During 1991–2017, bears most frequently attacked people that were unaware of the bear's presence (n=92) or following a sudden encounter (n=34). In 26 incidents after detection by people, the bears chased and then attacked the people. In 69 cases, details about the bear's behavior at the time of attack remained unknown, except that the bears had not being hunted nor initiated the attacks. Bears attacked most often after people had come close and provoked (n=73) or surprised them (n=41), but some bears also demonstrated predatory behavior (n=34). Comparatively few bears attacked people when defending their food (n=19) or cubs (n=17). For 72 incidents, the primary cause of bear attacks was not reported. The bears involved were reported to be old/nuisance/sick animals (n=43), wounded by the people whom the bears attacked (n=15), or had been wounded, but not by the people they later attacked (n=4).

In 53 incidents, bears consumed or attempted to consume people whom bears intentionally pursued (n = 18, from police reports or surviving witnesses), after being provoked by humans (n = 8), and when bears defended either their food (n = 7) or cubs (n = 3). In 17 cases, the probable cause of attack was unknown. For incidents with a known outcome for bears (n = 190), 110 survived and 84 were eliminated by hunting managers or the police (n = 45), or by people whom the bears had attacked or who accompanied people attacked by the bears.

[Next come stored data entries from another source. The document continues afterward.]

-- ==== Sys2Proof/Tests/Slice0.lean ====
section
/-! SUPPORT. The package's own tests: ill-formed terms that WellFormed refuses, words of the encodings, and for every statement a state and operands that
meet its hypotheses. -/

namespace Sys2Proof.Tests
open Sys2Proof Sys2Proof.Machine

set_option maxRecDepth 20000
set_option Elab.async false

/-! Small states. -/

/-- The device after boot, before RUN. -/
def up : State :=
  { State.reset with boot := { State.reset.boot with stage := .ready, rstLow := false, inReset := false }, log := { State.reset.log with started := true } }
/-- The same with the stoke running. -/
def on : State := { up with time := { up.time with running := true } }
/-- Channel 0's engine runs its STOKE entry; w1 to w4 hold small numbers. -/
def prog : State :=
  on.modEng 0 fun u => { u with run := .run, w := (((u.w.set 1 4#32).set 2 0xFFFFFFFD#32).set 3 7#32).set 4 0x200#32 }
/-- The same in the FAULT entry. -/
def progFault : State := prog.modEng 0 fun u => { u with entry := .fault }

/-- The conditions of issue as a Bool. -/
def issuesB (s : State) (c : Ch) (uses : List Reg) (all ctrl : Bool) (cost : Nat) : Bool :=
  decide ((s.engC c).run = .run) && !s.halted && decide (0 < cost) && decide ((s.engC c).issueAt uses all + cost ≤ s.engBudget (s.engOf c))
    && !s.isBad (s.fetchAt c) && (!ctrl || match (s.engC c).loops with | [] => true | f :: _ => decide ((s.engC c).pc ≠ f.stop))

/-- The Bool says what `Issues` says. -/
theorem issues_of {s : State} {c : Ch} {uses : List Reg} {all ctrl : Bool} {cost : Nat} (h : issuesB s c uses all ctrl cost = true) :
    Issues s c uses all ctrl cost := by
  simp only [issuesB, Bool.and_eq_true, Bool.not_eq_true', decide_eq_true_eq, Bool.or_eq_true] at h
  obtain ⟨⟨⟨⟨⟨h1, h2⟩, h3⟩, h4⟩, h5⟩, h6⟩ := h
  refine ⟨h1, h2, h3, h4, h5, fun hc f r he => ?_⟩
  rcases h6 with h6 | h6
  · simp [hc] at h6
  · rw [he] at h6; simpa using h6

/-! The instruction set (chapter 03). -/

/-- A word at a DMEM offset of channel 0's engine. -/
def dmem (n : Nat) : Nat := 0x1610000 + n
/-- The command answers a next state. -/
def completes (i : Instr) (s : State) : Bool := match exec i s with | .next _ => true | _ => false

theorem test_issues_one_cycle : Issues prog 0 [5, 1, 2] false false 1 ∧ Issues prog 0 [5, 1] false false 1 ∧ Issues prog 0 [5] false false 1
    ∧ Issues prog 0 [1] false false 1 ∧ Issues prog 0 [1, 2] false false 1 ∧ Issues prog 0 [1] true false 1 ∧ Issues prog 0 [5] true false 1
    ∧ prog.staysInBank 0 ∧ (0b10111#5).getLsbD 3 = false :=
  ⟨issues_of (by decide +kernel), issues_of (by decide +kernel), issues_of (by decide +kernel), issues_of (by decide +kernel),
    issues_of (by decide +kernel), issues_of (by decide +kernel), issues_of (by decide +kernel), by unfold State.staysInBank; decide +kernel,
    by decide⟩

/-- `n` cycles are left of the budget. -/
def lateBy (n : Nat) : State := prog.modEng 0 fun u => { u with cycle := prog.budget - n }

theorem test_issues_at_the_budget : Issues (lateBy 16) 0 [5, 1, 2] false false 16 ∧ Issues (lateBy 16) 0 [5, 1] false false 16
    ∧ Issues (lateBy 1) 0 [5, 1, 2] false false 1 ∧ (lateBy 16).staysInBank 0 ∧ (lateBy 1).staysInBank 0 :=
  ⟨issues_of (by decide +kernel), issues_of (by decide +kernel), issues_of (by decide +kernel), by unfold State.staysInBank; decide +kernel,
    by unfold State.staysInBank; decide +kernel⟩

/-- The last words of the bank, with calls and loops open, and a jump table at the bank's end. -/
def deep : State :=
  (prog.put (imemBase 0 false + 4 * 0x1FFF) [0xFF#8, 0x1F#8, 0#8, 0#8]).modEng 0 fun u =>
    { u with pc := 0x1FFE, z := true, calls := [0x1FFF], loops := [⟨0x1000, 0x1FFF, 3⟩], w := u.w.set 5 0#32 }
/-- Three loops open, the innermost wide. -/
def three : State := prog.modEng 0 fun u => { u with pc := 0x10, loops := List.replicate 3 ⟨0, 0x100, 2⟩, calls := List.replicate 7 0x1FFF }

The majority of people injured or killed were adults (n = 130 and n = 97, respectively). Senior-aged persons (19 injured, 19 killed) and children/teenagers (eight injured, three killed) were also involved. Totally, 246 men and 50 women were among the casualties. In 18 incidents, gender was not documented. All injured/killed hunters and livestock herders were men. The majority of persons involved in other activities were also men, 80% of injured and 84% of killed. Of 310 people injured or killed by bears, 146 were alone, 82 in groups of two and 58 in groups larger than two persons. In 24 incidents, the group size was not reported.

Figure 3.

Spatial distribution (administrative regions) of human incidents caused by brown bears in Russia, 1991–2017. White color shows the regions without brown bear incidents. Different shades of green colors code for the frequency of incidents within the administrative regions during the study period, with darker shades indicating higher frequencies. Pale red line indicates the approximate border of the brown bear distribution within the country.


Figure 4.

Monthly distribution of brown bear incidents in Russia, 1991–2017.

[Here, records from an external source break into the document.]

-- ==== Sys2Proof/Word.lean ====
section
/-! DEFINITION. The word types of the DN440's ports: bytes of the Stage Port and of the EEPROM, 16-bit words of the
Share Line and of the configuration image, the 4-bit Share Line address and the seven strap pins. -/

namespace Sys2Proof

/-- A byte of a Stage Port record (section 9.9) or of the EEPROM (Table 10-1). -/
abbrev Byte := BitVec 8

/-- A payload word of a Share Line frame (R143) or a word of the configuration image (section 10.2). -/
abbrev Word := BitVec 16

/-- A Share Line address, 0 to 15 (section 1, Table 1-1). -/
abbrev Address := BitVec 4

/-- The seven strap pins, STRAP0 the least significant bit (R176). -/
abbrev Straps := BitVec 7

end Sys2Proof
end

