-- ==== Sys2Proof/Machine/SequencerCommands.lean ====
section
/-! DEFINITION. The Node Sequencer's timers (chapter 11). -/

namespace Sys2Proof.Machine

/-- The strap check: its result recorded, and STRAP latched where the pins differ from the sample (R179). -/
def State.checkStraps (s : State) : State :=
  let differs := decide (s.pins.straps ≠ s.nsq.sample)
  let t := s.setNsq { s.nsq with strapCheck := Timer.started, strapDiffers := differs }
  if differs then t.putStatus .strap true else t

/-- STRAP_CHECK_EXPIRY (R179). -/
def execStrapCheckExpiry (p : Straps) (s : State) : Outcome :=
  .next (if s.serves && s.nsq.strapCheck.due 100 then (s.pinStraps p).checkStraps.settle else s)

/-- SYNC_TIMER_EXPIRY (R178): SYNC is left where the demand record is present. -/
def execSyncTimerExpiry (s : State) : Outcome :=
  .next
    (if s.nsq.op = .sync ∧ s.nsq.sync.due 100 = true then
      let t := s.setNsq { s.nsq with sync := .expired }
      (if t.ptb.demand.present then t.leaveSync else t).settle
    else s)

/-- SHUTDOWN_HOLD_EXPIRY (R180): the hold is met and the STANDBY conditions are tested. -/
def execShutdownHoldExpiry (s : State) : Outcome :=
  .next
    (if s.serves && s.nsq.hold.due 2000 then
      ((s.setNsq { s.nsq with hold := s.nsq.hold.halt, holdMet := true }).testStandby).settle
    else s)

/-- REPLY_LIMIT_EXPIRY (R184): a pending RESTART or REBOOT proceeds without its reply. -/
def execReplyLimitExpiry (p : Straps) (s : State) : Outcome :=
  .next (if s.nsq.limit.due 100 then ((s.pinStraps p).proceedReset).settle else s)

end Sys2Proof.Machine
end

Bears classified as ‘vagabond' in the reports (sometimes referred to as ‘hanging bears’ or shatuns in Russian) were involved in 19 incidents, resulting in seven injuries and 12 deaths. Vagabond bears, as described in Russian literature, are bears that fail to fatten during the predenning period, due to internal (sickness, injury) or external (poor availability of main food items) constraints, and thus behave abnormally. However, in our dataset, only four of the 12 fatalities reportedly caused by vagabond bears occurred during the mast failure years with poor berry or/and pine seed production or low salmon availability.

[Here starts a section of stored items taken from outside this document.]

/-- The regenerative total (R13) is the least of the braking demand, the faded capability of the axles in view and what the
sources in view and the auxiliary load absorb, and so 0 where any of them vanishes; the fade factor (R9) is 100 from v_hi
up, 0 up to v_lo and the floor between, with the default limits 40 and 120. -/
def Obligations.RegenTotalIsTheLeastOfItsBounds : Prop :=
  ∀ (b v aux lo hi : Nat) (x : List Member) (es : List PeerEntry),
    let r := regenTotal b (fade lo hi v) x es aux
    let cr := (x.map Member.pr).sum
    let faded := fade lo hi v * cr / 100
    r ≤ b ∧ r ≤ faded ∧ r ≤ acceptanceSum es + aux ∧ (r = b ∨ r = faded ∨ r = acceptanceSum es + aux)
      ∧ (cr = 0 ∨ fade lo hi v = 0 ∨ acceptanceSum es + aux = 0 → r = 0)
      ∧ (lo < hi → (hi ≤ v → fade lo hi v = 100) ∧ (v ≤ lo → fade lo hi v = 0)
          ∧ (lo < v → v < hi → fade lo hi v = 100 * (v - lo) / (hi - lo)))
      ∧ vLo (defaultImage (some .axle)) = 40 ∧ vHi (defaultImage (some .axle)) = 120

/-! ### Peers and received frames -/

/-- A good STATE frame from a peer's address, in SYNC, ACTIVE and WITHDRAWN (R28 to R32): its values are brought into range;
an entry of its address is overwritten whole in its place, a new one joins the end of the list, and with 12 entries a frame
from a new address is dropped with TABLE_FULL. Nothing else changes but the receiver's line state and a prompt STATE where
the F bit changes (R138). -/
def Obligations.StateArrivalTakesAPeer : Prop :=
  ∀ (s : State) (src : Address) (words : List Word), Settled s → s.receives = true → s.serves = true →
    stateFits words = true → src ≠ 0 → src ≠ 15 → src ≠ s.ownAddress →
    ∃ (t : State) (x : PeerEntry), exec (.stateArrival src words) s = .next t
      ∧ x.address = src ∧ x.freshness = .fresh ∧ x.ageTimer = ⟨true, 0⟩
      ∧ (∀ h pd pr fb q p, words = [h, pd, pr, fb, q, p] →
          x.part = .axle (max (-1000) (min p.toInt 1000)) (min pd.toNat 1000) (min pr.toNat 1000) (min fb.toNat 1000)
            (min q.toNat 100))
      ∧ (∀ h po pa soc p, words = [h, po, pa, soc, p] →
          x.part = .pack (min po.toNat 1000) (min pa.toNat 1000) (min soc.toNat 1000))
      ∧ (∀ h po pa p, words = [h, po, pa, p] → ∃ e, x.part = .genset (min po.toNat 1000) (min pa.toNat 1000) e
          ∧ ((h.extractLsb' 6 3).toNat ≤ 5 → e.code = (h.extractLsb' 6 3).toNat)
          ∧ (6 ≤ (h.extractLsb' 6 3).toNat → e = .faulted))
      ∧ (∀ op, x.reported = .known op ↔ ((wordAt words 0).extractLsb' 11 3).toNat = op.code)
      ∧ ((∃ e ∈ s.ptb.entries, e.address = src) →
          t.ptb.entries = s.ptb.entries.map (fun e => if e.address = src then x else e)
            ∧ t.status .tableFull = s.status .tableFull)
      ∧ ((∀ e ∈ s.ptb.entries, e.address ≠ src) → s.ptb.entries.length < 12 →
          t.ptb.entries = s.ptb.entries ++ [x] ∧ t.status .tableFull = false)
      ∧ ((∀ e ∈ s.ptb.entries, e.address ≠ src) → 12 ≤ s.ptb.entries.length →
          t.ptb.entries = s.ptb.entries ∧ t.status .tableFull = true)
      ∧ t.ptb.demand = s.ptb.demand ∧ t.ptb.demandTimer = s.ptb.demandTimer
      ∧ (∀ y, y ≠ .tableFull → t.status y = s.status y)
      ∧ KeptBut s t [.ptb, .stu, .sli] ∧ PromptAtMost { s.sli with line := .waitIdle 0 } t.sli

/-- The two expiries of an age timer (R33), in SYNC, ACTIVE and WITHDRAWN: a FRESH entry whose timer has reached 60 ms
becomes STALE, a STALE one whose timer has reached 200 ms becomes LOST with its age held at 200 ms; every other entry, and
every other field, is as before. -/
def Obligations.AgeExpiriesMoveFreshness : Prop :=
  ∀ (s : State) (a : Address), s.serves = true → ∀ c : Instr, c = .ageTimerStale a ∨ c = .ageTimerLost a →
    ∃ t, exec c s = .next t ∧ KeptBut s t [.ptb] ∧ t.ptb.demand = s.ptb.demand ∧ t.ptb.demandTimer = s.ptb.demandTimer
      ∧ t.ptb.entries.length = s.ptb.entries.length
      ∧ ∀ (i : Nat) (e : PeerEntry), s.ptb.entries[i]? = some e → ∃ e' : PeerEntry, t.ptb.entries[i]? = some e'
        ∧ (c = .ageTimerStale a → e.address = a ∧ e.freshness = .fresh ∧ e.ageTimer.running = true ∧ 60 ≤ e.ageTimer.elapsed →
            e' = { e with freshness := .stale })
        ∧ (c = .ageTimerLost a → e.address = a ∧ e.freshness = .stale ∧ e.ageTimer.running = true
            ∧ 200 ≤ e.ageTimer.elapsed → e' = { e with freshness := .lost, ageTimer := ⟨false, 200⟩ })
        ∧ (e.address ≠ a → e' = e)
        ∧ (c = .ageTimerStale a → e.freshness ≠ .fresh ∨ e.ageTimer.elapsed < 60 → e' = e)
        ∧ (c = .ageTimerLost a → e.freshness ≠ .stale ∨ e.ageTimer.elapsed < 200 → e' = e)

/-- The onset of DEMAND_LOST at the demand timer's 50 ms (R41): the status is live, the timer stands at 50 ms, the stored
fields keep their values, the shutdown hold is cancelled; in the AXLE role the share record is that of a zero demand (R20)
and the drive ramp enters DOWN with its limit kept (R65). -/
def Obligations.DemandLossIsRaised : Prop :=
  ∀ (s : State) (e : Nat), Settled s → s.serves = true → s.ptb.demandTimer = ⟨true, e⟩ → 50 ≤ e →
    ∃ t, exec .demandTimerExpiry s = .next t ∧ t.status .demandLost = true ∧ t.ptb.demandTimer = ⟨false, 50⟩
      ∧ t.ptb.demand = s.ptb.demand ∧ t.ptb.entries = s.ptb.entries
      ∧ t.nsq = { s.nsq with hold := ⟨false, 0⟩, holdMet := false }
      ∧ (s.role = some .axle → t.she = ⟨0, 0, 0, false, false⟩ ∧ t.blu = { s.blu with ramp := .down }
          ∧ t.status .shortBrake = s.blu.clampBinds)
      ∧ (s.role ≠ some .axle → t.she = s.she ∧ t.blu = s.blu ∧ t.status .shortBrake = s.status .shortBrake)
      ∧ (∀ y, y ≠ .demandLost → y ≠ .shortBrake → t.status y = s.status y)
      ∧ KeptBut s t [.nsq, .ptb, .stu, .she, .blu, .sli] ∧ PromptAtMost s.sli t.sli

/-- The receive error count and LINK_NOISY (R144, R147): a bad or malformed frame adds 1 up to 65,535 and captures
LINK_NOISY where it brings the count to 20; the window timer's expiry sets the count to 0. A frame reaches its end only
where the receiver was in IDLE at its start bit or follows it in RECEIVE (R142): while the receiver is stopped, in
WAIT_IDLE, or follows the node's own attempt, the end of another frame cannot occur, and the model's command for it changes
nothing (log entries 2 and 3). -/
def Obligations.BadFramesAreCounted : Prop :=
  ∀ s : State, Settled s →
    (s.receives = true → ∃ t, exec .badFrame s = .next t ∧ t.sli.rxErrors = min (s.sli.rxErrors + 1) 65535
        ∧ (s.sli.rxErrors = 19 → t.status .linkNoisy = true)
        ∧ (s.sli.rxErrors ≠ 19 → t.status .linkNoisy = s.status .linkNoisy)
        ∧ (∀ y, y ≠ .linkNoisy → t.status y = s.status y) ∧ KeptBut s t [.stu, .sli]
        ∧ PromptAtMost { s.sli with line := .waitIdle 0, rxErrors := min (s.sli.rxErrors + 1) 65535 } t.sli)
    ∧ (s.sli.window.running = true → 1000 ≤ s.sli.window.elapsed → ∃ t, exec .windowTimerExpiry s = .next t
        ∧ t.sli = { s.sli with rxErrors := 0, window := ⟨true, 0⟩ } ∧ KeptBut s t [.sli])
    ∧ (s.receives = true ↔ (s.sli.line = .idle ∨ s.sli.line = .receive) ∧ s.attempting = false)
    ∧ (s.receives = false → exec .badFrame s = .next s
        ∧ ∀ (src : Address) (words : List Word), exec (.demandArrival src words) s = .next s
          ∧ exec (.stateArrival src words) s = .next s ∧ exec (.svcReplyArrival src words) s = .next s
          ∧ ∀ (c : Instr) (target : Address) (code : Nat), serviceOf c = some (src, target, code, words) → exec c s = .next s)

/-- CLASH (R146): latched at the arrival of a good frame whose source address is the node's own, be it a reply, a STATE, a
service request or a DEMAND that R39 lets the node ignore or that is not handed inward; an ACTIVE node meets it by WITHDRAWN
(R136, R137), and no entry is made from it (R27), no request is taken and no demand stored (R145); a reply from another
station is handed to no block (R145). -/
def Obligations.OwnAddressLatchesClash : Prop :=
  ∀ (s : State) (src : Address) (words : List Word) (c : Instr), Settled s → s.receives = true → s.mpt.ringSeq < seqMax →
    (c = .svcReplyArrival src words ∧ 1 ≤ words.length ∧ words.length ≤ 6
      ∨ c = .stateArrival src words ∧ stateFits words = true ∧ src = s.ownAddress
      ∨ (∃ target code, serviceOf c = some (src, target, code, words)) ∧ words.length ≤ 5 ∧ src = s.ownAddress
        ∧ (s.serves = false ∨ src ≠ 15)
      ∨ c = .demandArrival src words ∧ words.length ≤ 6 ∧ src = s.ownAddress
        ∧ (¬ (src = 0 ∧ words.length = 4) ∨ s.serves = false ∧ s.nsq.op ≠ .standby)) →
    ∃ t, exec c s = .next t ∧ t.ptb = s.ptb ∧ t.she = s.she ∧ t.stp.held0 = s.stp.held0 ∧ t.stp.held1 = s.stp.held1
      ∧ t.mpt.eeprom = s.mpt.eeprom ∧ t.mpt.copy = s.mpt.copy ∧ t.wau = s.wau
      ∧ (∀ y, y ≠ .clash → t.status y = s.status y)
      ∧ (src = s.ownAddress → t.status .clash = true
          ∧ (s.nsq.op = .active → t.nsq.op = .withdrawn ∧ t.pins.traction = false ∧ t.pins.ready = true)
          ∧ (s.nsq.op ≠ .active → t.nsq.op = s.nsq.op))
      ∧ (src ≠ s.ownAddress → t.status .clash = s.status .clash ∧ t.nsq.op = s.nsq.op ∧ KeptBut s t [.stu, .sli]
          ∧ PromptAtMost { s.sli with line := .waitIdle 0 } t.sli)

Our study collected and analyzed 85 years of records of brown bear incidents that resulted in human injury or death across Russia, a vast country with about half of the world brown bear population, and with comparatively few published papers at the international level. Importantly, our results indicated a temporal change both in the frequency of bear attacks and in activities of people who were most often injured or killed by bears. Despite the growing number of licensed hunters in Russia (EMISS 2018, FSSS 2018b), after 1991, hunters were no longer the main group facing the highest risk of a bear casualty, as they were earlier. Gathering wild resources and hiking became the most common human activities related to brown bear-inflicted casualties, as has been found in Alaska (Smith and Herrero 2018). Such shifts might be explained by the changes in the density of paved roads in Siberia and on the Pacific Coast, which almost doubled since 1991 (FSSS 2018a), providing people with better access to remote areas than before. Recently increased numbers of people pursuing outdoor activities other than hunting during summer (n = 115) and autumn (n = 85) (Fig. 4) in Siberia and on the Pacific Coast may have resulted in a growing number of bear incidents. Hence, our results support the prediction in Herrero and Fleck (1990) that increased levels of human disturbance in bear country have negative consequences both for human safety and bear welfare.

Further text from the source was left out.